There’s a clue early on, in the Magic Theatre’s verse production of Shakespeare’s “Macbeth” as “translated” by Migdalia Cruz, to just how internal, how brooding, how complex actor Catherine Castellanos will be as the titular, would-be king: “Is this a dagger I see before me?” she wonders. She’s mumbling to herself, she knows it’s not a real dagger, it’s just her mind playing tricks.
The real horror will come later.
And thus Castellanos — as an initially ambivalent lesbian king married to Sarah Nina Hayon’s glamorous, intensely focused Lady Macbeth — paces herself, allowing momentum to propel her throughout this story of the ruthlessly ambitious, doomed pair and the devastation they leave behind when, inevitably, their time is up.
This “Macbeth” is set in 1970s New York, with scenic designer Carlos-Antonio Aceves’ detailed, grungy street set, Alina Bokovikova’s assortment of modern costumes — Lady Macbeth’s leopard-print attire and aggressive high heels are on the nose — and the cast’s meandering Noo Yawk accents.
The production is part of Play On Shakespeare!, a program in which established playwrights create new versions of scripts that, without many significant changes, slightly revise the plays for modern ears. Unless you’re a Shakespeare scholar, you’re not likely to notice the difference, except that the text is much more understandable.
Cruz originally created “Macbeth” for the Oregon Shakespeare Festival, but this rewritten version is specifically for the Magic, directed by longtime Magic associate Liam Vincent. It plays out as one long, 95-minute, one-act.
It’s entrancing from the very beginning, when Macbeth and her pal Banquo meet the creepy-comical weird sisters, a sort of stoned street trio, wafting about in green fright wigs. From their seemingly auspicious prophecy to the very funny drunk-porter scene with comic genius Danny Scheie directly engaging the audience, and on through a series of bloody murders, this production draws viewers right in.

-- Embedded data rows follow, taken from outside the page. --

-- ==== Sys2Proof/Laws/Tables.lean ====
section
/-! SUPPORT. What the operations over the sparse stores and the event latches do, entry by entry, and that they keep the
canonical form (log entry 11). -/

namespace Sys2Proof.Machine

theorem Table.get_put {w : Nat} {α : Type} (k k' : BitVec w) (v : α) (t : Table w α) :
    Table.get k' (Table.put k v t) = if k = k' then some v else Table.get k' t := by
  induction t with
  | nil => simp [Table.put, Table.get]
  | cons a rest ih =>
    obtain ⟨k1, v1⟩ := a
    simp only [Table.put]
    split
    · rename_i h; subst h; simp only [Table.get]; split <;> rfl
    · split
      · simp only [Table.get]
      · rename_i h1 h2
        simp only [Table.get, ih]
        split
        · rename_i h3; subst h3; rw [if_neg (fun e => h1 e.symm)]
        · rfl

theorem Table.get_erase {w : Nat} {α : Type} (k k' : BitVec w) (t : Table w α) :
    Table.get k' (Table.erase k t) = if k = k' then none else Table.get k' t := by
  induction t with
  | nil => simp [Table.erase, Table.get]
  | cons a rest ih =>
    obtain ⟨k1, v1⟩ := a
    simp only [Table.erase]
    split
    · rename_i h; subst h; rw [ih]; simp only [Table.get]; split <;> rfl
    · rename_i h
      simp only [Table.get, ih]
      split
      · rename_i h3; subst h3; rw [if_neg (fun e => h e.symm)]
      · rfl

theorem Table.mem_of_mem_erase {w : Nat} {α : Type} {k : BitVec w} {t : Table w α} {e : BitVec w × α}
    (h : e ∈ Table.erase k t) : e ∈ t := by
  induction t with
  | nil => exact h
  | cons a rest ih =>
    obtain ⟨k1, v1⟩ := a
    simp only [Table.erase] at h
    split at h
    · exact List.mem_cons_of_mem _ (ih h)
    · rcases List.mem_cons.1 h with h | h
      · exact h ▸ List.mem_cons_self
      · exact List.mem_cons_of_mem _ (ih h)

theorem Table.mem_of_mem_put {w : Nat} {α : Type} {k : BitVec w} {v : α} {t : Table w α} {e : BitVec w × α}
    (h : e ∈ Table.put k v t) : e = (k, v) ∨ e ∈ t := by
  induction t with
  | nil => simpa [Table.put] using h
  | cons a rest ih =>
    obtain ⟨k1, v1⟩ := a
    simp only [Table.put] at h
    split at h
    · rcases List.mem_cons.1 h with h | h <;> simp [h]
    · split at h
      · simp only [List.mem_cons] at h ⊢; tauto
      · rcases List.mem_cons.1 h with h | h
        · simp [h]
        · rcases ih h with h | h <;> simp [h]

theorem Table.erase_wf {w : Nat} {α : Type} {k : BitVec w} {t : Table w α} (h : Table.wf t) :
    Table.wf (Table.erase k t) := by
  induction t with
  | nil => exact h
  | cons a rest ih =>
    obtain ⟨k1, v1⟩ := a
    have h' := List.pairwise_cons.1 h
    simp only [Table.erase]
    split
    · exact ih h'.2
    · exact List.pairwise_cons.2 ⟨fun e he => h'.1 e (Table.mem_of_mem_erase he), ih h'.2⟩

theorem Table.put_wf {w : Nat} {α : Type} {k : BitVec w} {v : α} {t : Table w α} (h : Table.wf t) :
    Table.wf (Table.put k v t) := by
  induction t with
  | nil => simp [Table.put, Table.wf]
  | cons a rest ih =>
    obtain ⟨k1, v1⟩ := a
    have h' := List.pairwise_cons.1 h
    simp only [Table.put]
    split
    · rename_i h1; subst h1; exact List.pairwise_cons.2 ⟨h'.1, h'.2⟩
    · split
      · rename_i h1 h2
        refine List.pairwise_cons.2 ⟨fun e he => ?_, h⟩
        rcases List.mem_cons.1 he with he | he
        · exact he ▸ h2
        · exact BitVec.lt_trans h2 (h'.1 e he)
      · rename_i h1 h2
        refine List.pairwise_cons.2 ⟨fun e he => ?_, ih h'.2⟩
        rcases Table.mem_of_mem_put he with he | he
        · subst he
          have h3 : k1.toNat ≠ k.toNat := fun e => h1 (BitVec.eq_of_toNat_eq e)
          simp only [BitVec.lt_def] at h2 ⊢
          omega
        · exact h'.1 e he

/-- A store in canonical form is determined by its entries. -/
theorem Table.get_of_mem {w : Nat} {α : Type} {k : BitVec w} {v : α} {t : Table w α} (h : Table.wf t)
    (hm : (k, v) ∈ t) : Table.get k t = some v := by
  induction t with
  | nil => simp at hm
  | cons a rest ih =>
    obtain ⟨k1, v1⟩ := a
    have h' := List.pairwise_cons.1 h
    simp only [Table.get]
    rcases List.mem_cons.1 hm with e | e
    · simp only [Prod.mk.injEq] at e; rw [if_pos e.1.symm, e.2]
    · have := h'.1 _ e
      rw [if_neg (fun e => by subst e; simp at this)]
      exact ih h'.2 e

/-! ### Event latches -/

theorem latchAdd_get (code other : BitVec 4) (how : Coalescing) (detail : List Word) (l : Latch) :
    Table.get other (latchAdd code how detail l)
      = if code = other then
          match Table.get code l with
          | none => some { count := 1, detail := detail }
          | some e => some { count := satAdd e.count 1, detail := coalesce how e.detail detail }
        else Table.get other l := by
  unfold latchAdd
  cases Table.get code l <;> simp only [Table.get_put]

theorem latchAdd_wf {code : BitVec 4} {how : Coalescing} {detail : List Word} {l : Latch} (h : Table.wf l) :
    Table.wf (latchAdd code how detail l) := by
  unfold latchAdd; split <;> exact Table.put_wf h

/-! ### The Selection Map -/

theorem writeEntries_wf {start : Nat} {entries : List Word} {t : Table 8 (BitVec 6)} (h : Table.wf t) :
    Table.wf (writeEntries start entries t) := by
  induction entries generalizing start t with
  | nil => exact h
  | cons w rest ih =>
    simp only [writeEntries]; apply ih
    split
    · exact Table.erase_wf h
    · exact Table.put_wf h

/-- Entry start + i reads entry word i; every other entry reads as before (R69). -/
theorem writeEntries_get {start : Nat} {entries : List Word} (t : Table 8 (BitVec 6))
    (hs : start + entries.length ≤ 256) (k : BitVec 8) :
    Table.get k (writeEntries start entries t)
      = if start ≤ k.toNat ∧ k.toNat < start + entries.length then
          match entries[k.toNat - start]? with
          | some w => if w = 0xFFFF then none else some (w.setWidth 6)
          | none => none
        else Table.get k t := by
  induction entries generalizing start t with
  | nil => rw [if_neg (by simp only [List.length_nil]; omega)]; rfl
  | cons w rest ih =>
    simp only [List.length_cons] at hs
    simp only [writeEntries]
    rw [ih _ (by omega)]
    have hk := k.isLt
    have hkey : BitVec.ofNat 8 start = k ↔ start = k.toNat := by
      constructor
      · rintro rfl; simp; omega
      · intro h; apply BitVec.eq_of_toNat_eq; simp; omega
    by_cases h1 : start = k.toNat
    · have hkept : Table.get k (if w = 0xFFFF then Table.erase (BitVec.ofNat 8 start) t
          else Table.put (BitVec.ofNat 8 start) (w.setWidth 6) t)
            = if w = 0xFFFF then none else some (w.setWidth 6) := by
        split
        · rw [Table.get_erase, if_pos (hkey.2 h1)]
        · rw [Table.get_put, if_pos (hkey.2 h1)]
      have hin : start ≤ k.toNat ∧ k.toNat < start + (w :: rest).length := by
        rw [List.length_cons]; omega
      rw [hkept, if_neg (by omega), if_pos hin, show k.toNat - start = 0 by omega]
      rfl
    · have hne : ¬ BitVec.ofNat 8 start = k := fun e => h1 (hkey.1 e)
      have hrest : Table.get k (if w = 0xFFFF then Table.erase (BitVec.ofNat 8 start) t
          else Table.put (BitVec.ofNat 8 start) (w.setWidth 6) t) = Table.get k t := by
        split
        · rw [Table.get_erase, if_neg hne]
        · rw [Table.get_put, if_neg hne]
      rw [hrest]
      by_cases h2 : start + 1 ≤ k.toNat ∧ k.toNat < start + 1 + rest.length
      · rw [if_pos h2, if_pos (by rw [List.length_cons]; omega)]
        rw [show k.toNat - start = (k.toNat - (start + 1)) + 1 by omega, List.getElem?_cons_succ]
      · rw [if_neg h2, if_neg (by rw [List.length_cons]; omega)]

/-- The data words of MAP-READ, entry by entry (R71). -/
theorem readEntries_eq (start n : Nat) (t : Table 8 (BitVec 6)) :
    readEntries start n t
      = (List.range n).map fun i => profileWord (Table.get (BitVec.ofNat 8 (start + i)) t) := by
  induction n generalizing start with
  | zero => rfl
  | succ n ih =>
    rw [readEntries, ih, List.range_succ_eq_map]
    simp only [List.map_cons, List.map_map, Nat.add_zero]
    congr 1
    apply List.map_congr_left; intro i _; simp only [Function.comp]
    rw [show start + 1 + i = start + i.succ by omega]

/-! ### The Profile Table -/

theorem applyStaged_wf {staging : List Staged} {t : Table 6 Profile} (h : Table.wf t) :
    Table.wf (applyStaged staging t) := by
  unfold applyStaged
  induction staging generalizing t with
  | nil => exact h
  | cons e rest ih =>
    simp only [List.foldl_cons]; apply ih
    cases e.record
    · exact Table.erase_wf h
    · exact Table.put_wf h

/-- A target that is not staged keeps its record (R86). -/
theorem applyStaged_get_unstaged {staging : List Staged} {t : Table 6 Profile} {p : BitVec 6}
    (h : ∀ e ∈ staging, e.target ≠ p) : Table.get p (applyStaged staging t) = Table.get p t := by
  unfold applyStaged
  induction staging generalizing t with
  | nil => rfl
  | cons e rest ih =>
    simp only [List.foldl_cons]
    rw [ih fun x hx => h x (List.mem_cons_of_mem _ hx)]
    have := h e List.mem_cons_self
    cases e.record
    · rw [Table.get_erase, if_neg this]
    · rw [Table.get_put, if_neg this]

/-- A staged target reads its staged record when no target is staged twice (R80, R86). -/
theorem applyStaged_get {staging : List Staged} {t : Table 6 Profile} (hn : (staging.map Staged.target).Nodup)
    (p : BitVec 6) :
    Table.get p (applyStaged staging t)
      = match stagedRecord p staging with
        | some record => record
        | none => Table.get p t := by
  induction staging generalizing t with
  | nil => rfl
  | cons e rest ih =>
    simp only [List.map_cons, List.nodup_cons, List.mem_map, not_exists, not_and] at hn
    have hc : applyStaged (e :: rest) t
        = applyStaged rest (match e.record with | some r => Table.put e.target r t | none => Table.erase e.target t) :=
      rfl
    rw [hc]
    by_cases he : e.target = p
    · subst he
      rw [applyStaged_get_unstaged fun x hx => hn.1 x hx]
      simp only [stagedRecord, List.find?_cons, decide_true, Option.map_some]
      cases e.record
      · rw [Table.get_erase, if_pos rfl]
      · rw [Table.get_put, if_pos rfl]
    · rw [ih hn.2]
      simp only [stagedRecord, List.find?_cons, he, decide_false]
      have : Table.get p (match e.record with | some r => Table.put e.target r t | none => Table.erase e.target t)
          = Table.get p t := by
        cases e.record
        · rw [Table.get_erase, if_neg he]
        · rw [Table.get_put, if_neg he]
      rw [this]

end Sys2Proof.Machine
end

And from Macbeth’s initial bemused reaction to the witches’ prophecy to Lady Macbeth’s ecstatic glee to her “Unsex me here” plea to the cosmos (Hayon’s intensity never falters), the fate of the various characters takes on a life of its own, a sort of runaway train.
Thanks to director Vincent and an excellent cast, with Castellanos as a sort of true north star whose ambivalence is visceral, the intensity slowly builds. (“Macbeth” is full of well-known soliloquies, and Castellanos never overdramatizes them, as in her dry-eyed, philosophical “Tomorrow and tomorrow and tomorrow…”)

About the cast: Just as Shakespeare’s players were men playing women, in this group (which includes Juan Amador as Macduff and Kina Kantor as his wife, Brian Rivera as King Duncan, plus a few children), some male roles are played by women — but they’re played as women, such as Nora el Samahy as likeable, fated female Banquo.
This “Macbeth” forces you to keep watching every second as things take their inevitable course — and as, in a startling and clever touch, a modern version of warning bells signals a grim future.